TASK INSTRUCTIONS
In the records below, find every line with the word "ignored" and copy it.

Collected data entries:
»»

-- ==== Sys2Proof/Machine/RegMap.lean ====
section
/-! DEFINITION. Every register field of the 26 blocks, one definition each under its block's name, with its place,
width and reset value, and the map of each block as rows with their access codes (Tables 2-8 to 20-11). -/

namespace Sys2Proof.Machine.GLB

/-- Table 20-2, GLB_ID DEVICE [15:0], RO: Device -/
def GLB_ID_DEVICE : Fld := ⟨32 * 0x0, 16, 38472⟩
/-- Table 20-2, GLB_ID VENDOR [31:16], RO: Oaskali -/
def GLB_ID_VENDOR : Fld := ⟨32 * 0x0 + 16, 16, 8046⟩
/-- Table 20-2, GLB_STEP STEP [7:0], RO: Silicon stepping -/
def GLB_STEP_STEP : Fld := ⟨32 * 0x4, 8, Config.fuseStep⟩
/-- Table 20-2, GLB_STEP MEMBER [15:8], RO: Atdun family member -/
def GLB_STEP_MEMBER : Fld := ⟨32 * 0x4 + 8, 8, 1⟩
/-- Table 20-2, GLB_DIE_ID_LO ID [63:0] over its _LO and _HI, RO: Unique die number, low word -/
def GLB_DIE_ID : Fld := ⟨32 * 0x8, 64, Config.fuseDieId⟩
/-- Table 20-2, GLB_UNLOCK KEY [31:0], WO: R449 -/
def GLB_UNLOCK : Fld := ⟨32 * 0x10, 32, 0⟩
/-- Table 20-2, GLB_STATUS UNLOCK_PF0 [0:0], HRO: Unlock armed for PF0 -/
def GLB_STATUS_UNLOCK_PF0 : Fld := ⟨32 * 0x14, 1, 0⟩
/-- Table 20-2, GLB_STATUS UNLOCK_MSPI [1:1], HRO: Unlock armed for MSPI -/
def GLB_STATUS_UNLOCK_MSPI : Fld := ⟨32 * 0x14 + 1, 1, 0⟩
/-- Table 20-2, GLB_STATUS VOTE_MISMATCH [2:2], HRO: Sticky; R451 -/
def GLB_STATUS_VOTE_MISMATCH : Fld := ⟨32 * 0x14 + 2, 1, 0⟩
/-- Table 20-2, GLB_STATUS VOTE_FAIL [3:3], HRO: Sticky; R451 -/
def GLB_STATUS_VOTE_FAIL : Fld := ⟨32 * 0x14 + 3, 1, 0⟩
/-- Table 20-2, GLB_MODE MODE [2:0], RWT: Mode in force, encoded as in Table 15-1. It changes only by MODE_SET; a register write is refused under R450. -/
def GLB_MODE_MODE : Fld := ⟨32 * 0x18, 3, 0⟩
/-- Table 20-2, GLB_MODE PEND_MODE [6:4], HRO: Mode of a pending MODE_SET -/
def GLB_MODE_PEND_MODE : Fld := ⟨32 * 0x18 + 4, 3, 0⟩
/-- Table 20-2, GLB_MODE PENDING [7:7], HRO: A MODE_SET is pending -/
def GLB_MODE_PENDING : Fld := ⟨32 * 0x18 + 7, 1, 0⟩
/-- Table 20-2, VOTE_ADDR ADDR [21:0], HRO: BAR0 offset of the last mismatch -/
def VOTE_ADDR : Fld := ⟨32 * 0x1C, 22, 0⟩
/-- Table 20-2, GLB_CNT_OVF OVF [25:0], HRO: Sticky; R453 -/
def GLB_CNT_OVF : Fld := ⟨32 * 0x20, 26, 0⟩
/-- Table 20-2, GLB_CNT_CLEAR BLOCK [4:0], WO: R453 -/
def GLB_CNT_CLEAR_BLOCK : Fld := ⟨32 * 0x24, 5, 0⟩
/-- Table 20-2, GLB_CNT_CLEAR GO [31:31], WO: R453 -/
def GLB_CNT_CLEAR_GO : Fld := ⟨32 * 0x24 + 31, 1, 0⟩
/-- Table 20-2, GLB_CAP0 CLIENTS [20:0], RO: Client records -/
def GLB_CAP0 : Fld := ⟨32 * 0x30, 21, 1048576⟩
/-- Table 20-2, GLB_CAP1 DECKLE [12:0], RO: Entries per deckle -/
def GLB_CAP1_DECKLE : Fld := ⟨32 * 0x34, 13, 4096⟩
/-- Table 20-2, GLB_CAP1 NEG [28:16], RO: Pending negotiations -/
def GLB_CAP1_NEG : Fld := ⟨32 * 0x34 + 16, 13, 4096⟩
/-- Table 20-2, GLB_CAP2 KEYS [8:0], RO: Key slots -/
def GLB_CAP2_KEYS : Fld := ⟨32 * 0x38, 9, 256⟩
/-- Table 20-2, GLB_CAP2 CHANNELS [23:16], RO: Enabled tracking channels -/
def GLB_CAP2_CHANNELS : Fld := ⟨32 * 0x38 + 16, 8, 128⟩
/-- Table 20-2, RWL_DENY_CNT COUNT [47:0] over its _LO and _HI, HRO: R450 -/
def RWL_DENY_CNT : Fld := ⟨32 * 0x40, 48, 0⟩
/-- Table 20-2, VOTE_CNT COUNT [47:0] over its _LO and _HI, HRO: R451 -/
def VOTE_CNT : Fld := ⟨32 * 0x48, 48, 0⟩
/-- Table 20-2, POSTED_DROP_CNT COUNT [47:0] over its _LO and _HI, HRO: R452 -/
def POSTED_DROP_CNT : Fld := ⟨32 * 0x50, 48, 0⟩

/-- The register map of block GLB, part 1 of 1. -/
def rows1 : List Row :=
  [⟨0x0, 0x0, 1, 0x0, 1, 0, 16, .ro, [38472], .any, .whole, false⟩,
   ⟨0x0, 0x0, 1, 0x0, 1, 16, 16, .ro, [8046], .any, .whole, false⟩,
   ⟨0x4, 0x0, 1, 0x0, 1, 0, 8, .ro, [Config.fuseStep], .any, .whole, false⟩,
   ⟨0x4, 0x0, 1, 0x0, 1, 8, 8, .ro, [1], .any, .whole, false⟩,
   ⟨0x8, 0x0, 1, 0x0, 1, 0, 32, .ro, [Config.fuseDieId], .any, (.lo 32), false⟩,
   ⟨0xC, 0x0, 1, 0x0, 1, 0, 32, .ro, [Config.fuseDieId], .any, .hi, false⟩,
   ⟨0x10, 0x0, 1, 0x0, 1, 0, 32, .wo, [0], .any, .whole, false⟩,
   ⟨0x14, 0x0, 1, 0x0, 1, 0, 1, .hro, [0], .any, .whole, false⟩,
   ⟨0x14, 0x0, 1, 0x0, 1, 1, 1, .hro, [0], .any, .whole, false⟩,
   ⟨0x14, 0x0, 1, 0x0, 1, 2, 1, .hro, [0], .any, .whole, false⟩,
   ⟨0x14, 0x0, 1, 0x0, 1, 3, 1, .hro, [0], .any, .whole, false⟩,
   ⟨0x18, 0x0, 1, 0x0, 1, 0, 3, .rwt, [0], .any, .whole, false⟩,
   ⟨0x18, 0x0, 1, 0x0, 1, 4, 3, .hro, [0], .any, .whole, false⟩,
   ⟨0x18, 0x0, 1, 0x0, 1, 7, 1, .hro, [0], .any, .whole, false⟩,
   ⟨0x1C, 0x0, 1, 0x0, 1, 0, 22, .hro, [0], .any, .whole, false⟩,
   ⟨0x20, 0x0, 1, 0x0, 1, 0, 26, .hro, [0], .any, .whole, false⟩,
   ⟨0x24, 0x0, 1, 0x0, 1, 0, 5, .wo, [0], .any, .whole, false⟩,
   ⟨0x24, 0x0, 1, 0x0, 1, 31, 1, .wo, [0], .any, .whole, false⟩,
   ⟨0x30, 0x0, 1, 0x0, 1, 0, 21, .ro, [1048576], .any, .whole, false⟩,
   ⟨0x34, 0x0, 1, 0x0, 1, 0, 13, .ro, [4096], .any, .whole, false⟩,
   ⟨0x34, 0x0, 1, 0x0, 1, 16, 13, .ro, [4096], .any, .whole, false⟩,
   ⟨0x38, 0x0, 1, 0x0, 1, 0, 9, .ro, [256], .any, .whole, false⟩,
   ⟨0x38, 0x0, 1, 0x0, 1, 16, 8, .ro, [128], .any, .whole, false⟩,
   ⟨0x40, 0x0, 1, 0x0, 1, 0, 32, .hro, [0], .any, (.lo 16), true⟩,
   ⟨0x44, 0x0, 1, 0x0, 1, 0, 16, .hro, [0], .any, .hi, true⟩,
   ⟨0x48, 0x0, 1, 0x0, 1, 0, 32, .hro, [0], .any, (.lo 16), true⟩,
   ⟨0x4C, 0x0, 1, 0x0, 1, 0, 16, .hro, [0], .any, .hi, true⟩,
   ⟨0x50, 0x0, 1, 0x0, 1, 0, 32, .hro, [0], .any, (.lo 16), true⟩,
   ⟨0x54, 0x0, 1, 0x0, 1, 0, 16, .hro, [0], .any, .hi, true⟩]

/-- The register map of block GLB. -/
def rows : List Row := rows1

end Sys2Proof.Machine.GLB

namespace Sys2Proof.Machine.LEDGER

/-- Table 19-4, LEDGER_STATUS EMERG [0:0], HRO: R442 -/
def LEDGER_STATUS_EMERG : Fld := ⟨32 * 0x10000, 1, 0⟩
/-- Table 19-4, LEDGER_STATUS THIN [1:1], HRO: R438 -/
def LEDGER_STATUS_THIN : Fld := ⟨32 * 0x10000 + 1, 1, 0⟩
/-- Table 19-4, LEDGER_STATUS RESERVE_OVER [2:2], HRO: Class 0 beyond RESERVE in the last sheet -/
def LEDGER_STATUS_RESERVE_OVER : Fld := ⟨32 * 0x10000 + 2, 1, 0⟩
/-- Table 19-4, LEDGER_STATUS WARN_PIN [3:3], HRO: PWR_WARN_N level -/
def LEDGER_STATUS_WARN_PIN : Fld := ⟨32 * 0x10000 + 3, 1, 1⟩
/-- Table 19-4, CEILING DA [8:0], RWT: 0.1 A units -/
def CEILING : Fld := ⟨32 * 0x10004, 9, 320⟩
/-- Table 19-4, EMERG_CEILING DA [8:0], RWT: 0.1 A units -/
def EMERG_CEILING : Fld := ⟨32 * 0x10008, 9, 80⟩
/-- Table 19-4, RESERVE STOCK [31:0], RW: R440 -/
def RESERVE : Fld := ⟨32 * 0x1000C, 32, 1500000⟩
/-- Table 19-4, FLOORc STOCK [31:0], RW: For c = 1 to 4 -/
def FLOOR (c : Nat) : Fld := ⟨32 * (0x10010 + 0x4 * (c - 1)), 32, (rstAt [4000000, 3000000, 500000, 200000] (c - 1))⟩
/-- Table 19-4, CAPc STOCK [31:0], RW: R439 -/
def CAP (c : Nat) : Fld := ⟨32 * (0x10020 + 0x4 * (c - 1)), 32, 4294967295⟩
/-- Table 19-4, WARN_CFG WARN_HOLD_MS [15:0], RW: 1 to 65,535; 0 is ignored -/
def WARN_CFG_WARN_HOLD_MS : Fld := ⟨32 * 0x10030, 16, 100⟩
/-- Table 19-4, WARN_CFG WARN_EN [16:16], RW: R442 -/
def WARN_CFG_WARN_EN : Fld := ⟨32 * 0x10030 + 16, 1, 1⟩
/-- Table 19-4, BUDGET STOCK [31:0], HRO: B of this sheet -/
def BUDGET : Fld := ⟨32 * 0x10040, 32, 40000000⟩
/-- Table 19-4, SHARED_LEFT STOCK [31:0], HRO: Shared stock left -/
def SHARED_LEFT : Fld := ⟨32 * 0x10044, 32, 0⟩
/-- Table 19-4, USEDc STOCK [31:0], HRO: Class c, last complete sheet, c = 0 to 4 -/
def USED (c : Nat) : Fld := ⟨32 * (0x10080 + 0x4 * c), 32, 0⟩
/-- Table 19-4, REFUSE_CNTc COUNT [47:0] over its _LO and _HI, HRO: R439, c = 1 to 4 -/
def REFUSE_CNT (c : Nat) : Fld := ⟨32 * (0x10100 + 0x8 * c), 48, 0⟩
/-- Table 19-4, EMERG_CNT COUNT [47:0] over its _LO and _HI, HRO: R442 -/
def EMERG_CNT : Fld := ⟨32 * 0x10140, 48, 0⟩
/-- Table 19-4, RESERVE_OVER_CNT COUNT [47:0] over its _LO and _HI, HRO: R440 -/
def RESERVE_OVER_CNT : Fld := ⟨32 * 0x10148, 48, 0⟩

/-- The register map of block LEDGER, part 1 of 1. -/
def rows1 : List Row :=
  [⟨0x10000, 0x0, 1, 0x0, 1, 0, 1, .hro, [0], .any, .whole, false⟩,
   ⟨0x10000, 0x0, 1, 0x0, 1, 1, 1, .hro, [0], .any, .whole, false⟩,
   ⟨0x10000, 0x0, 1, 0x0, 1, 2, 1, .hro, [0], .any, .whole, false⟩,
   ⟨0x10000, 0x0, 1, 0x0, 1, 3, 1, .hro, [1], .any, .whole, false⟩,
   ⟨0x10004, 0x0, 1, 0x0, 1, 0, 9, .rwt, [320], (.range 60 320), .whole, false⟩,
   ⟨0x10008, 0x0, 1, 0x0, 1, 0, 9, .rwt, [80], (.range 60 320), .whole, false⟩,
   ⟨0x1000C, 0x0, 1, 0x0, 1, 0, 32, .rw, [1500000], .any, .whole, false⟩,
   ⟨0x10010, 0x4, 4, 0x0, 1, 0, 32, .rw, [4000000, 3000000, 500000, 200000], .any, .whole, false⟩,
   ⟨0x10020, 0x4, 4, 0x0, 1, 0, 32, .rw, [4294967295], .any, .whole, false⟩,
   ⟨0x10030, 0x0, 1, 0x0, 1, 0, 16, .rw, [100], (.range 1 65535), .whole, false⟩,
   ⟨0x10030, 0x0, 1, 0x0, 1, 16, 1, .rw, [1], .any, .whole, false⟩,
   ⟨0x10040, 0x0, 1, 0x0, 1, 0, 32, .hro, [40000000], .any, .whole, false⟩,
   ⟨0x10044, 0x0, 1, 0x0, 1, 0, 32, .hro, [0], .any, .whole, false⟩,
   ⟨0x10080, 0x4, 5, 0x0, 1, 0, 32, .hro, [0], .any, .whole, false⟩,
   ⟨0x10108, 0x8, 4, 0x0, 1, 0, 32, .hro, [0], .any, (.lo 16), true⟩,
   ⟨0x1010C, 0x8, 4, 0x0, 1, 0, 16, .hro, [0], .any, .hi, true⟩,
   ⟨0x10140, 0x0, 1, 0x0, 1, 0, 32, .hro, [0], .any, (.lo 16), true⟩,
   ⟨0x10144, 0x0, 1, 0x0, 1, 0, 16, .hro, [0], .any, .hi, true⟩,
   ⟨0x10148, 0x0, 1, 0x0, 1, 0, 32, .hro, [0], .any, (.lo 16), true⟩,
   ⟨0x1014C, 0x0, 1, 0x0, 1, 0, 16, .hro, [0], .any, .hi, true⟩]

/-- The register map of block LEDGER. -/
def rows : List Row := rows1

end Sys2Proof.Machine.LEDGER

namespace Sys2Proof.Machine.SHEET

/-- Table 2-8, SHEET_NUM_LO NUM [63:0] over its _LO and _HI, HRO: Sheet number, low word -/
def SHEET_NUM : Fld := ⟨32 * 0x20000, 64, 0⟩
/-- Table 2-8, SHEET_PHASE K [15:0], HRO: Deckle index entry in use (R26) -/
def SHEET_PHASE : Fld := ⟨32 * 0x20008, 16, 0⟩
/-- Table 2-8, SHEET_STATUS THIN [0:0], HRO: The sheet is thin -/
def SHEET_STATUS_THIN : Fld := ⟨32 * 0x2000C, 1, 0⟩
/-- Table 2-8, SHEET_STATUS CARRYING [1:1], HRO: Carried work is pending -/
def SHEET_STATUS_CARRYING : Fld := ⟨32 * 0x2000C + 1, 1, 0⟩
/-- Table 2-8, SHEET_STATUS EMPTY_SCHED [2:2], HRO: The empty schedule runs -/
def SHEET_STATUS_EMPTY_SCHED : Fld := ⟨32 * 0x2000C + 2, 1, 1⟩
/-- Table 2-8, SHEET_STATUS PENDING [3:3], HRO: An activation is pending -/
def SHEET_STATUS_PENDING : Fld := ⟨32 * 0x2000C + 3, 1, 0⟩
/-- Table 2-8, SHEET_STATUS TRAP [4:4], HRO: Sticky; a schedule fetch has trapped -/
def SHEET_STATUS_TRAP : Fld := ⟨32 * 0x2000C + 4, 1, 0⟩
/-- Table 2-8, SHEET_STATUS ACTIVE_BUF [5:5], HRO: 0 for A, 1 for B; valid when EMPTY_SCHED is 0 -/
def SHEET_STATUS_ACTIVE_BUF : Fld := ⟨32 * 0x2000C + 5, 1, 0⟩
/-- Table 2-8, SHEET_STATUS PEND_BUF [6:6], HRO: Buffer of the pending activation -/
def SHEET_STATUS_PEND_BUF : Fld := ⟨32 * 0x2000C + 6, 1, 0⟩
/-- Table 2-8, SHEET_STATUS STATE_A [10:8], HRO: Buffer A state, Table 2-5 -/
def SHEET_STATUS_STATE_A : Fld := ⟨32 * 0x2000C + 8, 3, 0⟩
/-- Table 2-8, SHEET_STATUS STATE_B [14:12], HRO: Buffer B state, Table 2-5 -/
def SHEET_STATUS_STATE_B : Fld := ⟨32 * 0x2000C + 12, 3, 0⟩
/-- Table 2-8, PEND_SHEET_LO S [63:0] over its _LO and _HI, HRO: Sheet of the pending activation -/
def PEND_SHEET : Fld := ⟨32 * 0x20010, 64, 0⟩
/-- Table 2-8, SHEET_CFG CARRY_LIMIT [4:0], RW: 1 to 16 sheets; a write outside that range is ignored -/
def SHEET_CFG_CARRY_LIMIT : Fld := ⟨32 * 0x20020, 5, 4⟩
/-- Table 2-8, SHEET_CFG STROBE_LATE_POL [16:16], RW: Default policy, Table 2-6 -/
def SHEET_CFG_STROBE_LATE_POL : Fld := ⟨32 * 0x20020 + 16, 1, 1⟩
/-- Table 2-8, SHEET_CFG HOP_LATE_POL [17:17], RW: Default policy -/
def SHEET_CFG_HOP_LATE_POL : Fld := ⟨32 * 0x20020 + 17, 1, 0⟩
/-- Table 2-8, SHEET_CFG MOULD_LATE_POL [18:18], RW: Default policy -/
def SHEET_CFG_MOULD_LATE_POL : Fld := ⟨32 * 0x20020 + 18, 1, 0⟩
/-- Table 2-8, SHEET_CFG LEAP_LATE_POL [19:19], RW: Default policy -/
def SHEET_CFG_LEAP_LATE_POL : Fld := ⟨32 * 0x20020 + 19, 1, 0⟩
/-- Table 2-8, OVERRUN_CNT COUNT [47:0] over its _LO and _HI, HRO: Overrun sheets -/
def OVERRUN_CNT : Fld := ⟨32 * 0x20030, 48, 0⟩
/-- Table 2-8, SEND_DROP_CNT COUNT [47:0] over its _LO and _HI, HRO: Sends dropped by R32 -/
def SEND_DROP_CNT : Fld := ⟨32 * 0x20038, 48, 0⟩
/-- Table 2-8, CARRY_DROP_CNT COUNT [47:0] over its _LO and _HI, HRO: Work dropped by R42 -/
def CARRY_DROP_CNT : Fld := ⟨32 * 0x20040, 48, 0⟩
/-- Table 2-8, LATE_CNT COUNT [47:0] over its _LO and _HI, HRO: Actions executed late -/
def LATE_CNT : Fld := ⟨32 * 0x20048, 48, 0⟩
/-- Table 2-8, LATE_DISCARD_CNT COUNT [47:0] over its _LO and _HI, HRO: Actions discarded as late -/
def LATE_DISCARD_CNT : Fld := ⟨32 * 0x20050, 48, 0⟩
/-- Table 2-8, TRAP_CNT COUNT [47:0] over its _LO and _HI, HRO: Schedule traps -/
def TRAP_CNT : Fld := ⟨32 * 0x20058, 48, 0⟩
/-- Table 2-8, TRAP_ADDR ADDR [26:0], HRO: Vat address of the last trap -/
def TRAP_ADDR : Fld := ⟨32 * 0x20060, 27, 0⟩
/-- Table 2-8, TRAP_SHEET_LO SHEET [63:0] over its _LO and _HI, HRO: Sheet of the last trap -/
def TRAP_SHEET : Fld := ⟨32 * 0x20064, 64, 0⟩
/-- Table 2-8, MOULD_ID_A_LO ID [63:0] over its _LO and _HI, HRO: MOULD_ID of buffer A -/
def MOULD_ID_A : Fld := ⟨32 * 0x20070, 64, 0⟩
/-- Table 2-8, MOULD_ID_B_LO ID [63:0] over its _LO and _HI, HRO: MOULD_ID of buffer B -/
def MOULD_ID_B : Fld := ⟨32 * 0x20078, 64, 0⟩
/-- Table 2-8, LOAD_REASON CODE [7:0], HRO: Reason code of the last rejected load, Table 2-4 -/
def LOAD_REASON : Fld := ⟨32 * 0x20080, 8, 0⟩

««

PROBLEM SOLUTION
/-- Table 19-4, WARN_CFG WARN_HOLD_MS [15:0], RW: 1 to 65,535; 0 is ignored -/
/-- Table 2-8, SHEET_CFG CARRY_LIMIT [4:0], RW: 1 to 16 sheets; a write outside that range is ignored -/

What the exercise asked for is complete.